Basic UMAP Parameters

UMAP is a fairly flexible non-linear dimension reduction algorithm. It seeks to learn the manifold structure of your data and find a low dimensional embedding that preserves the essential topological structure of that manifold. In this notebook we will generate some visualisable 4-dimensional data, demonstrate how to use UMAP to provide a 2-dimensional representation of it, and then look at how various UMAP parameters can impact the resulting embedding. This documentation is based on the work of Philippe Rivière for visionscarto.net.

To start we’ll need some basic libraries. First numpy will be needed for basic array manipulation. Since we will be visualising the results we will need matplotlib and seaborn. Finally we will need umap for doing the dimension reduction itself.

import numpy as np
import matplotlib.pyplot as plt
from mpl_toolkits.mplot3d import Axes3D
import seaborn as sns
import umap
%matplotlib inline
sns.set(style='white', context='poster', rc={'figure.figsize':(14,10)})

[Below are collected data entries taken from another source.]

-- ==== Sys2Proof/Syntax.lean ====
section
/-! DEFINITION. The commands the T9 takes: the instructions of its tile contexts, the writes of its control registers,
the packets and frames it meets, its timers and its pins. Bounded numbers are `Fin`, bit fields are bit vectors; the
operands that are lists are bounded by WellFormed. -/

namespace Sys2Proof

/-- A task context: tile and context within it (R50). -/
structure CtxId where
  tile : Fin 256
  ctx : Fin 16
deriving DecidableEq, Repr

/-- The body of a Format A word with its guard (R54, R55). -/
structure FmtA where
  pg : BitVec 3 := 0
  pn : Bool := false
  rd : BitVec 5 := 0
  ra : BitVec 5 := 0
  rb : BitVec 5 := 0
  i : Bool := false
  fn : BitVec 4 := 0
  imm : W32 := 0
deriving DecidableEq, Repr

/-- The body of a Format B word with its guard (R54, R56). -/
structure FmtB where
  pg : BitVec 3 := 0
  pn : Bool := false
  rd : BitVec 5 := 0
  ra : BitVec 5 := 0
  rb : BitVec 5 := 0
  rc : BitVec 5 := 0
  sd : BitVec 5 := 0
  tf : Bool := false
  opx : BitVec 26 := 0
deriving DecidableEq, Repr

/-- Where a packet waits on arrival: port 0 to 31, or 32 for the package crossbar, and its virtual channel (R257). -/
structure Rx where
  port : Fin 33
  vc : Fin 8
deriving DecidableEq, Repr

/-- What the M-array's checkers found while an MMA ran (R94). -/
inductive ArrayFault where
  | none
  /-- the residue check of a block sum failed in a physical column, with the block of rows and of K reached -/
  | residue (col : Fin 64) (block : Nat)
  /-- an uncorrectable accumulator-bank error, at a physical bank and row -/
  | accUe (bank : Fin 4) (row : Fin 64)
deriving DecidableEq, Repr

/-- One slot of a link frame: the flit's 64 bytes and its CRC (R244). -/
structure LinkSlot where
  flit : BitVec 512
  crc : W32
deriving DecidableEq, Repr

/-- A link frame: the control word and its slots (R244, R245). -/
structure LinkFrame where
  ctl : BitVec 128
  slots : List LinkSlot
deriving DecidableEq, Repr

/-- A frame at an Ethernet MAC: its bytes without FCS, the outcome of the MAC's checks, and its stamp's source (R343, R348). -/
structure EthFrame where
  bytes : List Byte
  /-- FCS, symbols and FEC are good -/
  good : Bool
deriving DecidableEq, Repr

/-- A message at the PTP receiver, or what its servo makes of it (R320). -/
inductive PtpMsg where
  /-- Sync with its origin time stamp in TAI ns, and the announced UTC offset and leap flags -/
  | sync (originTai : W64) (utcOffset : BitVec 16) (leap61 leap59 : Bool)
  /-- a message of a domain or source other than the selected one -/
  | other
deriving DecidableEq, Repr

/-- A sensor's reading (R350). -/
inductive Sensor where
  /-- junction sensor i, in 1/16 degree C -/
  | temp (i : Fin 256) (v : BitVec 16)
  /-- tile power estimator, in 1/64 W -/
  | tilePower (t : Fin 256) (v : BitVec 16)
  /-- stack temperature, in 1/16 degree C -/
  | hbmTemp (s : Fin 8) (v : BitVec 16)
  /-- eye margin of a lane -/
  | eye (l : Fin 132) (height width : BitVec 16)
  /-- HOLD_MON conversion -/
  | hold (code : BitVec 12) (mv : BitVec 16)
deriving DecidableEq, Repr

/-- What a regulator answers to a poll (R356). -/
inductive PmbusAnswer where
  /-- READ_VOUT in 0.25 mV, READ_IOUT in 1/16 A, READ_TEMPERATURE_1 -/
  | values (vout iout temp : BitVec 16)
  /-- three retries failed: 0 NAK, 1 PEC, 2 timeout, with the command code -/
  | failed (kind : Fin 3) (cmd : Byte)
deriving DecidableEq, Repr

/-- What the units report while the dies are released: which channels and ports failed training (R401). -/
structure ReleaseReport where
  badChannels : List (Fin 256) := []
  badPorts : List (Fin 32) := []
deriving DecidableEq, Repr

Next we will need some data to embed into a lower dimensional representation. To make the 4-dimensional data “visualisable” we will generate data uniformly at random from a 4-dimensional cube such that we can interpret a sample as a tuple of (R,G,B,a) values specifying a color (and translucency). Thus when we plot low dimensional representations each point can colored according to its 4-dimensional value. For this we can use numpy. We will fix a random seed for the sake of consistency.

np.random.seed(42)
data = np.random.rand(800, 4)

Now we need to find a low dimensional representation of the data. As in the Basic Usage documentation, we can do this by using the fit_transform() method on a UMAP object.

fit = umap.UMAP()
%time u = fit.fit_transform(data)
CPU times: user 7.73 s, sys: 211 ms, total: 7.94 s
Wall time: 6.8 s

The resulting value u is a 2-dimensional representation of the data. We can visualise the result by using matplotlib to draw a scatter plot of u. We can color each point of the scatter plot by the associated 4-dimensional color from the source data.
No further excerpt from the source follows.